-- ==== Sys2Proof/Laws/PerInstr.lean ====
section
/-!
SUPPORT. The family `Encodes`: for each instruction that a bundle encodes, the decoder gives the instruction back from the fields that
the encoder wrote, whatever its operands (05 R140-R160). The steps of the hardware have no encoding.
-/
namespace Sys2Proof.Laws.Encodes

/-- A well-formed instruction with an encoding is what its own fields decode to. -/
def Statement (i : Instr) : Prop := wellFormed i = true → toRaw i ≠ .none → ofRaw (toRaw i) = .ok i

/-- A field of appended words, found from the right. -/
theorem fld {n k : Nat} {a : BitVec n} {b c : BitVec k} {j : Nat} (h : a.extractLsb' j k = b) (h' : b = c) : a.extractLsb' j k = c := h.trans h'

*WORK ORDER*:
Retype every entry exactly.

*OUTPUT OF THE EXERCISE*:
-- ==== Sys2Proof/Laws/PerInstr.lean ====
section
/-!
SUPPORT. The family `Encodes`: for each instruction that a bundle encodes, the decoder gives the instruction back from the fields that
the encoder wrote, whatever its operands (05 R140-R160). The steps of the hardware have no encoding.
-/
namespace Sys2Proof.Laws.Encodes

/-- A well-formed instruction with an encoding is what its own fields decode to. -/
def Statement (i : Instr) : Prop := wellFormed i = true → toRaw i ≠ .none → ofRaw (toRaw i) = .ok i

/-- A field of appended words, found from the right. -/
theorem fld {n k : Nat} {a : BitVec n} {b c : BitVec k} {j : Nat} (h : a.extractLsb' j k = b) (h' : b = c) : a.extractLsb' j k = c := h.trans h'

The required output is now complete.